This is the first in a four-part series on Statistical Process Control (SPC), which is the foundation for Six Sigma, providing the best known method for capturing the Voice of the Process and using data to manage a process. Organizations that practice Statistical Process Control as part of a comprehensive quality management system will identify required Six Sigma Projects and Kaizen events more readily, complete them more quickly and not only hold the gains but continue to improve after a Six Sigma project is completed. Identifying stability in a process enables capability studies, DPMO calculation and baselining; without stability, most of our other statistical tests on process data are suspect. In the series, we will explore the history of Statistical Process Control, some of its most common tools and concepts, and specific Six Sigma applications.

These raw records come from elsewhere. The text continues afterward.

-- ==== Sys2Proof/Machine/Seams.lean ====
section
/-! DEFINITION. What happens to seams over time (chapter 6): installs (R165 to R167, R515), backfills and releases (R187 to R190),
rebalances (R192, R193, R196), retirements (R195) and SYS.IDXOP (R514). -/
namespace Sys2Proof.Machine

/-! ## Broadcasts (R369) -/

/-- The other members of the Carousel. -/
def State.others (s : State) : List Nat :=
  let map := s.rd F.carMembersLo_map + 2 ^ 32 * s.rd F.carMembersHi_map
  (List.range 64).filter fun p => map.testBit p && p != s.self

/-- A broadcast that every member acknowledges: at once where there is no other. -/
def State.broadcast (s : State) (b : Bcast) : State :=
  let s := s.tell b
  if s.others.isEmpty then s else { s with car := { s.car with unacked := s.car.unacked ++ [b] } }

/-- Whether a broadcast of this node is still to be acknowledged. -/
def State.unackedB (s : State) (b : Bcast) : Bool := s.car.unacked.contains b

/-! ## Freed storage (R186, R190) -/

/-- A seam's storage released. -/
def State.releaseSeam (s : State) (act seam : Nat) : State :=
  let s := s.dropAlloc fun k => k == .index act seam
  (s.modIndex act fun i => { i with seams := i.seams.filter (·.seam != seam) }).freeRuns act

/-- Whether a job reads a seam (R102). -/
def Seam.read (x : Seam) : Bool :=
  x.versions.any (!·.readers.isEmpty) || (x.side :: x.tomb :: (x.oldSide ++ x.oldTomb)).any (!·.readers.isEmpty)

/-- The views that a job has opened end with it (R102). -/
def State.closeViews (s : State) (job : Nat) : State :=
  let out (l : List Nat) : List Nat := l.filter (· != job)
  let ext (e : Extent) : Extent := { e with readers := out e.readers }
  let one (x : Seam) : Seam := { x with
    versions := x.versions.map (fun v => { v with readers := out v.readers })
    side := ext x.side, tomb := ext x.tomb, oldSide := x.oldSide.map ext, oldTomb := x.oldTomb.map ext }
  let s := { s with idx := { s.idx with
    opened := s.idx.opened.filter (·.1 != job)
    indexes := s.idx.indexes.map (fun (i : Index) => { i with seams := i.seams.map one }) } }
  let idle (e : Extent) : Bool := e.readers.isEmpty
  let dead := (s.idx.indexes.flatMap (·.seams)).flatMap fun x => (x.oldSide ++ x.oldTomb).filter idle
  let s := dead.foldl (fun s e => s.freeAt e.addr) s
  let s := { s with idx := { s.idx with
    indexes := s.idx.indexes.map (fun (i : Index) => { i with
      seams := i.seams.map (fun (x : Seam) => { x with oldSide := x.oldSide.filter (!idle ·), oldTomb := x.oldTomb.filter (!idle ·) }) }) } }
  s.idx.indexes.foldl (fun (s : State) (i : Index) => if dead.isEmpty then s else s.freeRuns i.act) s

Statistical Process Control History
Seeds for Statistical Process Control, and for the Quality Movement and Six Sigma, were sewn in the farm fields of England; the academic halls of Paris, Goettingen, Cambridge (England and Massachusetts) and Princeton; the steel mills of New York and Pennsylvania; auto manufacturing plants in Michigan (and later Tokyo and Kyoto); and telephone equipment manufacturing plants of New Jersey and the Midwest. For while Ford and Taylor were developing scientific methods for reducing work to measurable components, Fisher and Hotelling were building on the statistical theories of Galton, LaPlace and Gauss and beginning to build statistics into a coherent set of methods for providing truly scientific measurements.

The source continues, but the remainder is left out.